Task instructions —
Where does the string "hcol" appear in the records? Copy every line that contains it.

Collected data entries
# # #
/-- A signal update leaves the bits of a mask disjoint from its own. -/
theorem signalByte_and_of_disjoint {c : Config} {sig : Signal} {m : Byte} (hdisj : Signal.mask c sig &&& m = 0)
    (on : Bool) (b : Byte) : signalByte c sig on b &&& m = b &&& m := by
  have hbits : ∀ j (hj : j < 8), (Signal.mask c sig)[j] = true → m[j] = false := by
    intro j hj hmask
    have := congrArg (·[j]) hdisj
    simpa [hmask] using this
  ext j hj
  have hj' := hbits j hj
  cases on with
  | true => simp [signalByte]; grind
  | false => simp [signalByte]; grind

/-- The signal is active (R22). -/
def State.signalOn (s : State) (sig : Signal) : Bool := decide (s.status &&& Signal.mask s.cfg sig ≠ 0)

/-- A signal update sets or clears its own signal and leaves the other. -/
theorem State.signalOn_updateSignal {s : State} (hwf : s.cfg.wf = true) (sig sig' : Signal) (on : Bool) :
    (s.updateSignal sig on).signalOn sig' = if sig = sig' then on else s.signalOn sig' := by
  have hcfg : (s.updateSignal sig on).cfg = s.cfg := rfl
  simp only [State.signalOn, hcfg, State.status_updateSignal]
  split_ifs with hsig
  · subst hsig
    rw [signalByte_and_mask]
    cases on with
    | true => simpa using Signal.mask_ne_zero hwf sig
    | false => simp
  · rw [signalByte_and_of_disjoint (Signal.mask_and_mask hwf hsig)]

theorem vr_updateSignal {s : State} (hwf : s.cfg.wf = true) (sig : Signal) (on : Bool) :
    (s.updateSignal sig on).vr = if sig = .vr then on else s.vr :=
  State.signalOn_updateSignal hwf sig .vr on

theorem de_updateSignal {s : State} (hwf : s.cfg.wf = true) (sig : Signal) (on : Bool) :
    (s.updateSignal sig on).de = if sig = .de then on else s.de :=
  State.signalOn_updateSignal hwf sig .de on

theorem performRenderer_signal (sig : Signal) (on : Bool) (s : State) :
    performRenderer (.signal sig on) s = s.updateSignal sig on := by
  cases sig <;> cases on <;> rfl

end Sys2Proof.Machine

/-! The renderer's place in the frame loop (43_frame_renderer.md R160, R162, 45_status_signals.md R204): where it stands
with the events it still has to perform, and how each event moves it on. -/

namespace Sys2Proof.Machine

/-! A client's event. -/

/-- The position reads the renderer's registers, VR, DE and whether a frame has been presented. -/
theorem AtPhase.congr {s t : State} (hs : AtPhase s) (hrenderer : t.renderer = s.renderer) (hvr : t.vr = s.vr)
    (hde : t.de = s.de) (hpresented : presented t = presented s) : AtPhase t := by
  simp only [AtPhase, OnScanline, hrenderer, hvr, hde, hpresented]
  exact hs

theorem State.vr_setCell_of_ne (s : State) {bank : Bank} {id : Byte} (v : Byte)
    (hid : ¬(bank = .gen ∧ id = s.cfg.idStatus)) : (s.setCell bank id v).vr = s.vr := by
  simp only [State.vr, s.status_setCell_of_ne v hid, State.setCell_cfg]

theorem State.de_setCell_of_ne (s : State) {bank : Bank} {id : Byte} (v : Byte)
    (hid : ¬(bank = .gen ∧ id = s.cfg.idStatus)) : (s.setCell bank id v).de = s.de := by
  simp only [State.de, s.status_setCell_of_ne v hid, State.setCell_cfg]

/-- START_RENDERING's start enters the loop at FRAME_START, where nothing has been presented (R213, R160). -/
theorem AtPhase.start {s : State} (hs : AtPhase s) (hidle : s.renderer.phase = .idle) (mode : Byte)
    (cs : List Client) :
    AtPhase { s with renderer := { s.renderer with mode := mode, phase := .frameStart }, clients := cs } := by
  simp only [AtPhase, hidle] at hs
  obtain ⟨hops, hhold, hnone⟩ := hs
  have hnot {p : Prop} (h : presented s = true) : p := absurd (hnone.symm.trans h) (by decide)
  exact ⟨hhold, hnot, [], rfl, .inl ⟨.inl hops, hnot⟩⟩

theorem ClientEffect.rendererInPosition {k : Nat} {s t : State} (h : ClientEffect k s t) (hfault : s.fault = none)
    (hs : RendererInPosition s) : RendererInPosition t := by
  have hat : AtPhase s := hs hfault
  cases h with
  | fault | readFault => exact nofun
  | clients cs hl => exact fun _ => hat
  | regRead | unknownWrite | planeRead | planeWrite => exact fun _ => hat.congr rfl rfl rfl rfl
  | regWrite bank id v hid hk =>
    exact fun _ => hat.congr rfl (s.vr_setCell_of_ne v hid) (s.de_setCell_of_ne v hid) rfl
  | start mode cs hl hp => exact fun _ => hat.start hp mode cs

/-- A client's events, performed. -/
theorem runClient_rendererInPosition (k : Nat) (ops : List ClientOp) (g : Option Nat) {s : State}
    (hs : RendererInPosition s) : RendererInPosition (runClient k ops g s) :=
  runEvents_induct _ _ (keepClient k) RendererInPosition
    (fun op t hrun ht => (performClient_effect k op t).rendererInPosition (t.running_iff.1 hrun).1 ht)
    (fun _ _ ht => ht) ops g s hs

/-! The renderer's event. -/

@[simp] theorem keepRenderer_renderer (ops : List RendererOp) (s : State) :
    (keepRenderer ops s).renderer = { s.renderer with ops := ops } := rfl

@[simp] theorem keepRenderer_vr (ops : List RendererOp) (s : State) : (keepRenderer ops s).vr = s.vr := rfl

@[simp] theorem keepRenderer_de (ops : List RendererOp) (s : State) : (keepRenderer ops s).de = s.de := rfl

@[simp] theorem keepRenderer_presented (ops : List RendererOp) (s : State) :
    presented (keepRenderer ops s) = presented s := rfl

theorem doReadTime_eq (s : State) :
    doReadTime s
      = { s with
          now := s.drawNow.1, draws := s.drawNow.2.draws, renderer := { s.renderer with t0 := s.drawNow.1 } } := by
  obtain ⟨-, hnow, -⟩ := drawNow_spec s
  rw [doReadTime, hnow]
  rfl

/-! FRAME_START (R161). -/

theorem pitchOf_latched {o : Byte} (ho : o ≠ 0) : pitchOf o % 2 = 0 ∧ 2 ≤ pitchOf o ∧ pitchOf o ≤ 510 := by
  have hlt : o.toNat < 256 := o.isLt
  have hpos : o.toNat ≠ 0 := fun h => ho (BitVec.eq_of_toNat_eq h)
  unfold pitchOf
  omega

theorem startOf_lt (hi lo : Byte) : startOf hi lo < 65536 := BitVec.isLt _

theorem doLatchFrame_inPosition {s : State} (hhold : s.renderer.hold = none) (hvr : s.vr = false)
    (hde : presented s = true → s.de = true) : RendererInPosition (keepRenderer [] (doLatchFrame s)) := by
  unfold doLatchFrame
  split_ifs with hpitch
  · exact nofun
  · intro _
    have hlatched := pitchOf_latched hpitch
    have hrow : startOf s.renderer.latch[1] s.renderer.latch[2]
        = startOf s.renderer.latch[1] s.renderer.latch[2] + 0 * pitchOf s.renderer.latch[0] := by omega
    exact ⟨hhold, ⟨⟨startOf_lt _ _, hlatched⟩, Nat.succ_pos _, hrow, hvr⟩,
      .inl ⟨.inl rfl, fun h => hde (h.resolve_left (Nat.lt_irrefl 0))⟩⟩

theorem AtPhase.frameStart_event {op : RendererOp} {rest : List RendererOp} {s : State} (hwf : s.cfg.wf = true)
    (hphase : s.renderer.phase = .frameStart) (hs : AtPhase (keepRenderer (op :: rest) s)) :
    RendererInPosition (keepRenderer rest (performRenderer op s)) := by
  simp only [AtPhase, keepRenderer_renderer, keepRenderer_vr, keepRenderer_de, keepRenderer_presented, hphase] at hs
  obtain ⟨hhold, hde, ls, hls, ⟨hnil | htime | hsignal, hvr⟩ | ⟨hreads, hvr⟩⟩ := hs
  · cases hnil
  · cases htime
    intro _
    rw [performRenderer, doReadTime_eq]
    simp only [AtPhase, keepRenderer_renderer, hphase]
    exact ⟨hhold, hde, ls, hls, .inl ⟨.inr (.inr rfl), hvr⟩⟩
  · cases hsignal
    intro _
    rw [performRenderer_signal]
    have hde' := de_updateSignal hwf .vr false
    have hvr' := vr_updateSignal hwf .vr false
    simp only [AtPhase, keepRenderer_renderer, keepRenderer_vr, keepRenderer_de, State.updateSignal_eq, hphase]
    exact ⟨hhold, fun h => hde'.trans (hde h), ls, hls, .inr ⟨rfl, hvr'⟩⟩
  · cases ls with
    | nil =>
      cases hreads
      exact doLatchFrame_inPosition hhold hvr hde
    | cons l ls =>
      cases hreads
      rw [List.all_cons, Bool.and_eq_true] at hls
      obtain ⟨hl, hls⟩ := hls
      cases op with
      | latchReg slot bank id =>
        intro _
        simp only [AtPhase, keepRenderer_renderer, performRenderer, doLatchReg, State.modifyRenderer_renderer,
          State.readReg_renderer, hphase]
        exact ⟨hhold, hde, ls, hls, .inr ⟨rfl, hvr⟩⟩
      | _ => cases hl

/-! LINE_BEGIN, COLUMN and LINE_END (R163 to R165). -/

theorem AtPhase.lineBegin_event {op : RendererOp} {rest : List RendererOp} {s : State} (hwf : s.cfg.wf = true)
    (hphase : s.renderer.phase = .lineBegin) (hs : AtPhase (keepRenderer (op :: rest) s)) :
    RendererInPosition (keepRenderer rest (performRenderer op s)) := by
  simp only [AtPhase, keepRenderer_renderer, keepRenderer_de, keepRenderer_presented, hphase] at hs
  obtain ⟨hhold, ⟨hlatched, hy, hrow, hvr⟩, ⟨hnil | hsignal, -⟩ | ⟨henter, hde⟩⟩ := hs
  · cases hnil
  · cases hsignal
    intro _
    rw [performRenderer_signal]
    have hvr' : (s.updateSignal .de false).vr = false := (vr_updateSignal hwf .de false).trans hvr
    have hde' := de_updateSignal hwf .de false
    simp only [AtPhase, keepRenderer_renderer, keepRenderer_de, State.updateSignal_eq, hphase]
    exact ⟨hhold, ⟨hlatched, hy, hrow, hvr'⟩, .inr ⟨trivial, hde'⟩⟩
  · cases henter
    exact fun _ => ⟨hhold, ⟨hlatched, hy, hrow, hvr⟩, Nat.succ_pos _, hde, .inl rfl⟩

theorem doDrawColumn_atPhase {s : State} (hphase : s.renderer.phase = .column) (hhold : s.renderer.hold = none)
    (hline : OnScanline s) (hcol : s.renderer.col < cols) (hde : s.de = false) :
    AtPhase (keepRenderer [] (doDrawColumn s)) := by
  obtain ⟨hlatched, hy, hrow, hvr⟩ := hline
  by_cases hlast : s.renderer.col + 1 = cols
  · simp only [AtPhase, keepRenderer_renderer, doDrawColumn, hlast, if_true]
    exact ⟨hhold, hlatched, hy, trivial, hvr, .inl ⟨hrow, hde, .inl trivial⟩⟩
  · simp only [AtPhase, keepRenderer_renderer, doDrawColumn, hlast, if_false, hphase]
    exact ⟨hhold, ⟨hlatched, hy, hrow, hvr⟩, by omega, hde, .inl trivial⟩

theorem AtPhase.column_event {op : RendererOp} {rest : List RendererOp} {s : State}
    (hphase : s.renderer.phase = .column) (hs : AtPhase (keepRenderer (op :: rest) s)) :
    RendererInPosition (keepRenderer rest (performRenderer op s)) := by
  simp only [AtPhase, keepRenderer_renderer, keepRenderer_de, hphase] at hs
  obtain ⟨hhold, hline, hcol, hde, hnil | ⟨f, hraise⟩ | ⟨ls, hls, hreads⟩⟩ := hs
  · cases hnil
  · cases hraise
    exact nofun
  · cases ls with
    | nil =>
      cases hreads
      exact fun _ => doDrawColumn_atPhase hphase hhold hline hcol hde
    | cons l ls =>
      cases hreads
      rw [List.all_cons, Bool.and_eq_true] at hls
      obtain ⟨hl, hls⟩ := hls
      cases op with
      | latchPlane p a =>
        rw [performRenderer, doLatchPlane, State.memRead_eq]
        split_ifs
        · intro _
          simp only [AtPhase, keepRenderer_renderer, State.modifyRenderer_renderer, State.log_renderer, hphase]
          exact ⟨hhold, hline, hcol, hde, .inr (.inr ⟨ls, hls, rfl⟩)⟩
        · exact nofun
      | _ => cases hl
# # #
Completed task —
    (hline : OnScanline s) (hcol : s.renderer.col < cols) (hde : s.de = false) :
  obtain ⟨hhold, hline, hcol, hde, hnil | ⟨f, hraise⟩ | ⟨ls, hls, hreads⟩⟩ := hs
      exact fun _ => doDrawColumn_atPhase hphase hhold hline hcol hde
          exact ⟨hhold, hline, hcol, hde, .inr (.inr ⟨ls, hls, rfl⟩)⟩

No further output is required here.